Stored data

==============================

/-- One granule is scrubbed; `errs` gives the error of each of its codewords that has one. -/
def scrubOne (ch : Chan) (errs : List (Nat × HbmErr)) (s : State) : State :=
  let g := (s.mem.chans.get ch).scrubPos
  let s := errs.foldl (fun s e =>
    if e.1 < 128 then
      let coff := g * 4096 + e.1 * 32
      let bad : Bool := match e.2 with | .ue _ => !s.badCoff ch coff | _ => false
      let s := (readWord s ch coff (s.addrOf ch coff) (chanUnit ch) e.2).1
      if bad then s.updChan ch (fun k => { k with scrubUe := if k.scrubUe.contains g then k.scrubUe else g :: k.scrubUe }) else s
    else s) s
  let s := bump s { code := Cnt.SCRUB_GRANULES, unit := ch.val }
  s.updChan ch (fun k => { k with
    scrubPos := (g + 1) % scrubGranules, scrubLast := s.now, scrubUe := if g + 1 = scrubGranules then [] else k.scrubUe })

/-- A channel that scrubs: in service. -/
def State.scrubs (s : State) (ch : Chan) : Bool := let k := s.mem.chans.get ch; !k.absent && !k.fenced && k.listed

/-- SCRUB_GRANULE (R288, R289): after 1 µs without a foreground request. -/
def scrubGranule (ch : Chan) (errs : List (Nat × HbmErr)) (s : State) : State :=
  if !s.scrubs ch || s.now < (s.mem.chans.get ch).fgLast + 1000 then s else scrubOne ch errs s

def execScrubGranule (ch : Chan) (errs : List (Nat × HbmErr)) (s : State) : Host.Outcome State Fault Refusal :=
  .next (scrubGranule ch errs s)

/-- SCRUB_FORCED (R289): after 200 ms without a completed granule. -/
def scrubForced (ch : Chan) (errs : List (Nat × HbmErr)) (s : State) : State :=
  if !s.scrubs ch || s.now < (s.mem.chans.get ch).scrubLast + 200000000 then s
  else bump (scrubOne ch errs s) { code := Cnt.SCRUB_FORCED, unit := ch.val }

def execScrubForced (ch : Chan) (errs : List (Nat × HbmErr)) (s : State) : Host.Outcome State Fault Refusal :=
  .next (scrubForced ch errs s)

/-- The scrub positions go to flash (R291). -/
def saveScrub (s : State) : State :=
  { s with mem := { s.mem with scrubSaved := s.mem.chans.toList.map (·.scrubPos), scrubSavedAt := s.now } }

/-- SCRUB_POSITION_SAVE (R291): once an hour. -/
def scrubSaveStep (s : State) : State := if s.now < s.mem.scrubSavedAt + 3600000000000 then s else saveScrub s

def execScrubPositionSave (s : State) : Host.Outcome State Fault Refusal := .next (scrubSaveStep s)

/-! ## Near-memory adders (R292 to R297) -/

/-- Bytes of an element type. -/
def AddType.bytes : AddType → Nat
  | .fp32 => 4
  | .bf16 => 2
  | .int32 => 4
  | .int64 => 8

/-- One element's sum (R294, R60): its code, whether a NaN came out, and whether an integer wrapped. -/
def AddType.sum (t : AddType) (a b : Nat) : Nat × Bool × Bool :=
  match t with
  | .fp32 => let r := f32Add a b; (r, (FF.fp32.decode r).isNan, false)
  | .bf16 => let r := FF.bf16.rne (FVal.add (FF.bf16.decode a) (FF.bf16.decode b)); (r, (FF.bf16.decode r).isNan, false)
  | .int32 => let i := signed 32 a + signed 32 b
              (((a + b) % 2 ^ 32), false, i != signed 32 (a + b))
  | .int64 => let i := signed 64 a + signed 64 b
              (((a + b) % 2 ^ 64), false, i != signed 64 (a + b))

/-- The limits of R292. -/
def addLegal (a : Nat) (t : AddType) (n : Nat) : Bool :=
  a % t.bytes = 0 && 1 ≤ n && n ≤ 64 && n % t.bytes = 0 && a / 64 = (a + n - 1) / 64

/-- The slice that serves a granule drops its line (R297): the dirty bytes are in the channel first. -/
def dropGranule (s : State) (a : Nat) : State :=
  { s with mem := { s.mem with llm := { s.mem.llm with slices := s.mem.llm.slices.map (fun v => v.filter (fun l => l.gran != a / 256)) } } }
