-- ==== Sys2Proof/Machine/Ring.lean ====
section
/-! DEFINITION. The circulation of key/value and gradient shards around the sequence ring (R229 to R234). -/

namespace Sys2Proof.Machine

/-- A ring of a context. -/
def State.ring (s : State) (x : Ctx) (id : Nat) : Option KvRing := (s.mem.rings.get x).find? (·.id = id)

/-- A ring changed. -/
def State.updRing (s : State) (x : Ctx) (id : Nat) (f : KvRing → KvRing) : State :=
  { s with mem := { s.mem with rings := s.mem.rings.set x ((s.mem.rings.get x).map (fun g => if g.id = id then f g else g)) } }

/-- The next device in the direction of travel. -/
def State.ringNext (s : State) (x : Ctx) (g : KvRing) : Nat :=
  let len := (s.jobs.get x).lenOf g.axis
  s.along g.axis (if g.minus then len - 1 else 1)

/-- The position whose shard the device holds in the ring's step (R229, DEDUCED, log entry 29). -/
def State.ringShard (s : State) (g : KvRing) : Nat :=
  let i := s.pos g.axis
  let n := max 1 g.n
  if g.minus then (i + g.step) % n else (i + (n - g.step % n)) % n

/-- Address of the buffer that holds the shard of the step, and of the free one. -/
def KvRing.heldBuf (g : KvRing) : Nat := if g.cur then g.buf.2 else g.buf.1
def KvRing.freeBuf (g : KvRing) : Nat := if g.cur then g.buf.1 else g.buf.2

/-- Addresses of the leaf entries of a range of a sequence (R205), with each page's offset in the range. -/
def State.leaves (s : State) (r : SeqRec) (va len : Nat) : List (Nat × Nat) :=
  let pg := 2 ^ r.pgShift
  (List.range (cdiv len pg)).filterMap (fun i =>
    let vpn := va / pg + i
    let dir := ofBytes (s.rd (r.root + 8 * (vpn / 512)) 8)
    if bit dir 0 then some (bits dir 47 12 * 4096 + 8 * (vpn % 512), i * pg) else none)

/-- Look-aside entries of the pages of a range are dropped, as kv.inval drops them (R208). -/
def dropLab (s : State) (x : Ctx) (seq pgShift va len : Nat) : State :=
  let lo := va / 2 ^ pgShift
  let hi := (va + (len - 1)) / 2 ^ pgShift
  { s with mem := { s.mem with labs := s.mem.labs.map (fun l => l.filter (fun e =>
      !(e.ctx = x && e.seq = seq && lo ≤ e.vpn && e.vpn ≤ hi))) } }

/-- The leaf entries of a shard lose V, and kv.inval completes for them (R230). -/
def unmapShard (s : State) (x : Ctx) (g : KvRing) (p : Nat) : State :=
  match s.seqRec x g.seq with
  | none => s
  | some r =>
    (g.rangesOf p).foldl (fun s v =>
      let s := (s.leaves r v.1 v.2).foldl (fun s l =>
        let e := ofBytes (s.rd l.1 8)
        s.wr l.1 (toBytes 8 (e / 2 * 2))) s
      dropLab s x g.seq r.pgShift v.1 v.2) s

/-- The leaf entries of a shard name a buffer and become valid, W only for a gradient shard; held faults are retried
(R231). -/
def mapShard (s : State) (x : Ctx) (g : KvRing) (p buf : Nat) (w : Bool) : State :=
  match s.seqRec x g.seq with
  | none => s
  | some r =>
    let (s, _) := (g.rangesOf p).foldl (fun (acc : State × Nat) v =>
      let s := (acc.1.leaves r v.1 v.2).foldl (fun s l =>
        s.wr l.1 (toBytes 8 (1 + place (b2n w) 1 + place (ctxNo x) 2 + (buf + acc.2 + l.2) / 4096 * 4096))) acc.1
      (s, acc.2 + v.2)) (s, 0)
    retryKv s x g.seq

/-- The held shard's bytes are sent to the next device's free buffer (R230, DEDUCED, log entry 29). -/
def sendShard (s : State) (x : Ctx) (id : Nat) : State :=
  match s.ring x id with
  | none => s
  | some g =>
    if g.sent || !g.held then s
    else
      let bs := s.rd g.heldBuf g.shardBytes
      let s := s.updRing x id (fun g => { g with sent := true })
      (writePkts (ctxNo x) (s.ringNext x g * 2 ^ 48 + g.freeBuf) bs).foldl send s

/-- Every byte sent to the next device has been acknowledged by it. -/
def State.shardLanded (s : State) (x : Ctx) (g : KvRing) : Bool :=
  let nx := s.ringNext x g
  let lo := nx * 2 ^ 48 + g.freeBuf
  let mine (k : Pkt) : Bool := k.cls = 3 && k.dst = nx && lo ≤ k.addr && k.addr < lo + g.shardBytes
  g.sent && !s.fab.src.any (fun f => f.unacked.any (fun u => mine u.pkt) || f.waiting.any mine) && !s.fab.ctxWait.any (fun w => mine w.2)

/-- The next step begins once the old shard has left and the new one is this device's: its bytes leave at once, but for a
gradient shard (R230, R233, R234). -/
def ringAdvance (s : State) (x : Ctx) (id : Nat) : State :=
  match s.ring x id with
  | none => s
  | some g =>
    if g.held || !g.passed then s
    else
      let s := s.updRing x id (fun g => { g with
        step := (g.step + 1) % max 1 g.n, cur := !g.cur, releases := 0, held := true, sent := false, gotBytes := 0, passed := false,
        homing := g.homing && (g.step + 1) % max 1 g.n != 0 })
      let s := if g.homing && !(s.mem.rings.get x).any (·.homing) then completeAll s CmdCode.jobRewind (ctxNo x) Code.OK else s
      if s.ringGrad x g then s else sendShard s x id

/-- Ownership of the arriving shard passes to this device (R231): it is mapped. -/
def ringPassed (s : State) (x : Ctx) (id : Nat) : State :=
  match s.ring x id with
  | none => s
  | some g =>
    if g.passed then s
    else
      let p := s.ringShard { g with step := g.step + 1 }
      let s := mapShard s x g p g.freeBuf (s.ringGrad x g)
      ringAdvance (s.updRing x id (fun g => { g with passed := true })) x id

/-- Bytes of a ring's arriving shard land in its free buffer (R231); a gradient shard passes with its last byte (R233). -/
def ringLand (s : State) (x : Ctx) (g : KvRing) (a : Nat) (bs : List Byte) : State :=
  let s := s.wr a bs
  let s := s.updRing x g.id (fun g => { g with gotBytes := g.gotBytes + bs.length })
  if s.ringGrad x g && g.shardBytes ≤ g.gotBytes + bs.length then ringPassed s x g.id else s

/-- RING_STEP_END (R230, R233): the shard leaves this device. -/
def ringStepEnd (x : Ctx) (id : Nat) (s : State) : State :=
  match s.ring x id with
  | none => s
  | some g =>
    if !g.held || (g.releases < g.releaseCount && !g.homing) then s
    else if s.ringGrad x g && !g.sent then sendShard s x id
    else if !s.shardLanded x g then s
    else
      let s := unmapShard s x g (s.ringShard g)
      let s := s.updRing x id (fun g => { g with held := false })
      let s := if s.ringGrad x g then s else send s (muleMsg (s.ringNext x g) 5 [ctxNo x, id])
      ringAdvance s x id

def execRingStepEnd (x : Ctx) (ring : Nat) (s : State) : Host.Outcome State Fault Refusal := .next (ringStepEnd x ring s)

end Sys2Proof.Machine
end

==============================

:: PROBLEM ::
Each line from the one containing "def ringLand (s" to the end of the entries above should be copied exactly, and no other line.

:: EXERCISE RESULT ::
def ringLand (s : State) (x : Ctx) (g : KvRing) (a : Nat) (bs : List Byte) : State :=
  let s := s.wr a bs
  let s := s.updRing x g.id (fun g => { g with gotBytes := g.gotBytes + bs.length })
  if s.ringGrad x g && g.shardBytes ≤ g.gotBytes + bs.length then ringPassed s x g.id else s

/-- RING_STEP_END (R230, R233): the shard leaves this device. -/
def ringStepEnd (x : Ctx) (id : Nat) (s : State) : State :=
  match s.ring x id with
  | none => s
  | some g =>
    if !g.held || (g.releases < g.releaseCount && !g.homing) then s
    else if s.ringGrad x g && !g.sent then sendShard s x id
    else if !s.shardLanded x g then s
    else
      let s := unmapShard s x g (s.ringShard g)
      let s := s.updRing x id (fun g => { g with held := false })
      let s := if s.ringGrad x g then s else send s (muleMsg (s.ringNext x g) 5 [ctxNo x, id])
      ringAdvance s x id

def execRingStepEnd (x : Ctx) (ring : Nat) (s : State) : Host.Outcome State Fault Refusal := .next (ringStepEnd x ring s)

end Sys2Proof.Machine
end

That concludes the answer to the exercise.